Commanders and leaders
- Lennart Torstensson Richard Clerck [sv] Kaspar Mortaigne: David Uckermann † Jürgen Bünger

Units involved
- Kattan [sv] Falken [sv] Smålands Lejon [sv]: Fehmarn militia

Strength
- At least 500–600 men 34 ships: Unknown

Casualties and losses
- 4 killed Some wounded: ≥400 captured 100–200 killed Several guns captured

= Swedish invasion of Fehmarn =

Part of the Torstenson War

The Swedish invasion of Fehmarn (Note: Also called the conquest of Fehmarn.) occurred from 29 to 30 June or 9 to 10 July 1644 (Note: 29–30 June 1644 (O.S.)
9–10 July 1644 (N.S.)) during the Torstenson War between Denmark and Sweden.

Upon the Swedish fleet reaching Christianspris on 20 June, deliberations regarding a Swedish attack on Funen began between Admiral Clas Fleming and Field Marshal Lennart Torstensson on 24 June.
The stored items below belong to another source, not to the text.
-- ==== Sys2Proof/Tests/Slice0.lean ====
section
/-! SUPPORT. The model's own tests: expected values from 95_test_vectors.md and the rules' examples, and for each statement
with hypotheses a state and operands that meet them (its witness). -/

namespace Sys2Proof.Tests

-- One kernel evaluation at a time: each takes a thread of its own, and together they would exhaust the memory limit.
set_option Elab.async false

open Sys2Proof Sys2Proof.Machine

/-! ## Helpers -/

/-- The next state of an outcome; the reset state where there is none. -/
def after : Out → State
  | .next t => t
  | .fault _ => State.reset
  | .refused _ => State.reset

/-- Whether an outcome is a next state. -/
def isNext : Out → Bool
  | .next _ => true
  | .fault _ => false
  | .refused _ => false

theorem eq_after {o : Out} (h : isNext o = true) : o = .next (after o) := by
  cases o with
  | next t => rfl
  | fault f => cases h
  | refused r => cases h

/-- Whether an outcome is the fault `f`. -/
def faultsWith (f : Fault) : Out → Bool
  | .next _ => false
  | .fault g => g == f
  | .refused _ => false

theorem eq_fault {o : Out} {f : Fault} (h : faultsWith f o = true) : o = .fault f := by
  cases o with
  | next t => cases h
  | fault g => exact congrArg Host.Outcome.fault (beq_iff_eq.1 h)
  | refused r => cases h

/-- A command word from its four fields (R76). -/
def fields (rsv : BitVec 32) (frame : BitVec 23) (t : BitVec 1) (op : BitVec 8) : Word := rsv ++ frame ++ t ++ op

/-- Host writes, in order. -/
def writes (s : State) (l : List (BitVec 32 × Word)) : State := l.foldl (fun s p => s.busWrite p.1 p.2) s

/-- A real number as a complex value with imaginary part +0.0. -/
def real (w : Word) : Cx := ⟨F64.ofWord w, F64.zero⟩

/-- 1.0. -/
def one64 : Word := 0x3FF0000000000000#64

/-- -1.0. -/
def negOne64 : Word := 0xBFF0000000000000#64

/-- The instance of 95_test_vectors.md 9.1. -/
def smallParams : Params where
  nfft := 8
  win := 4
  hop := 4
  sine := 8
  engineSr := 0x4020000000000000#64
  nmax := 2
  inmax := 16
  trig := .correctlyRounded

/-- The reset state of that instance. -/
def small : State := State.resetOf smallParams

/-- The recording of program 1 (9.2). -/
def recorded : State :=
  writes small
    [(0x048, 2), (0x060, 0x4020000000000000#64), (0x04000000, 0), (0x04000008, 0x3F800000), (0x04000010, 0),
      (0x04000018, 0xBF800000), (0x04000020, 0), (0x04000028, 0x3F800000), (0x050, 6)]

/-- The row L = 4 of section 3. -/
def windowRow : List Word := [0x3FD61C8864680B58#64, 0x3FECF1BBCDCBFA54#64, 0x3FECF1BBCDCBFA54#64, 0x3FD61C8864680B5A#64]

/-- The row TS = 8 of 7.1. -/
def sineRow : List Word :=
  [0, 0x3FE6A09E667F3BCC#64, one64, 0x3FE6A09E667F3BCD#64, 0x3CA1A62633145C07#64, 0xBFE6A09E667F3BCC#64, negOne64,
    0xBFE6A09E667F3BCE#64]

/-- `s` with both tables as the rows give them. -/
def withTables (s : State) : State :=
  { s with
    mem := (s.mem.putWords 0x00200000 windowRow).putWords 0x00280000 sineRow
    status := { s.status with winReady := true, sineReady := true } }

/-- Entry `i` of `sineRow`. -/
def rowEntry (i : Nat) : F64 := F64.ofWord (sineRow.getD i 0)

/-- Program 1 after BOOT. -/
def booted : State := withTables recorded

/-- Program 1 after ANALYZE A. -/
def analyzed : State := after (exec (.analyze .a) booted)

/-- Program 3 (9.4) before its SYNTH commands. -/
def player : State :=
  withTables
    (writes small
      [(0x01000000, one64), (0x01000008, one64), (0x01000020, 0x4008000000000000#64), (0x01000028, 0x3FE0000000000000#64),
        (0x050, 8), (0x058, 8)])

/-- The table of section 6, FREQ 100, 200, 400 and AMP 1, 0.5, 0.25 of frames 0 to 2 of voice 0, at S = 6. -/
def blending : State :=
  { writes small
      [(0x01000000, 0x4059000000000000#64), (0x01000008, one64), (0x01000020, 0x4069000000000000#64),
        (0x01000028, 0x3FE0000000000000#64), (0x01000040, 0x4079000000000000#64), (0x01000048, 0x3FD0000000000000#64),
        (0x050, 12), (0x058, 12)] with s := 6 }

/-- Vector O1 (7.4): one voice at 1.0 Hz, phase 0.125. -/
def sounding : State :=
  writes player [(0x1000, one64), (0x1008, one64), (0x1010, 0x3FC0000000000000#64)]

/-- An instance with P_NFFT = 16 and three voices. -/
def wideParams : Params := { smallParams with nfft := 16, nmax := 3 }

/-- Vector P14: the bins 9, 1, 5, 5, 5, 2, 7, 3, 4, SR_A = 16.0, N = 3 and one frame. -/
def spectrum : State :=
  writes (State.resetOf wideParams)
    [(0x00100000, 0x4022000000000000#64), (0x00100008, 0), (0x00100010, one64), (0x00100018, 0),
      (0x00100020, 0x4014000000000000#64), (0x00100028, 0), (0x00100030, 0x4014000000000000#64), (0x00100038, 0),
      (0x00100040, 0x4014000000000000#64), (0x00100048, 0), (0x00100050, 0x4000000000000000#64), (0x00100058, 0),
      (0x00100060, 0x401C000000000000#64), (0x00100068, 0), (0x00100070, 0x4008000000000000#64), (0x00100078, 0),
      (0x00100080, 0x4010000000000000#64), (0x00100088, 0), (0x048, 3), (0x060, 0x4030000000000000#64), (0x050, 1)]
Due to a lack of transport vessels for such an attack, they decided to attack Fehmarn instead.

With at least 500 to 600 men and the entire Swedish fleet, the Swedes anchored off the island on 29 June / 9 July. Bombardment of the Danish defenses from the main Swedish fleet was ineffective, though fire from the ships Kattan, Falken, and Smålands Lejon caused significant damage. Armed boats, of which twelve were armed with three or six-pounder guns, began approaching the shore. The Danes, who had gathered in large numbers on the beach to meet the landing Swedes, were dispersed by fire from the boats.

Following a brief skirmish, the Danes retreated inland or to their fortifications. Brief resistance was also carried out by a peasant militia, but was quickly defeated. The following day, Kaspar Mortaigne landed with the Swedish cavalry and captured the rest of the island.

== Background ==
On 13 December 1643, after months of preparation by Axel Oxenstierna, a Swedish army of 16,000 men invaded Holstein under the command of Lennart Torstensson. The invasion sparked the eponymous Torstenson War between Denmark and Sweden.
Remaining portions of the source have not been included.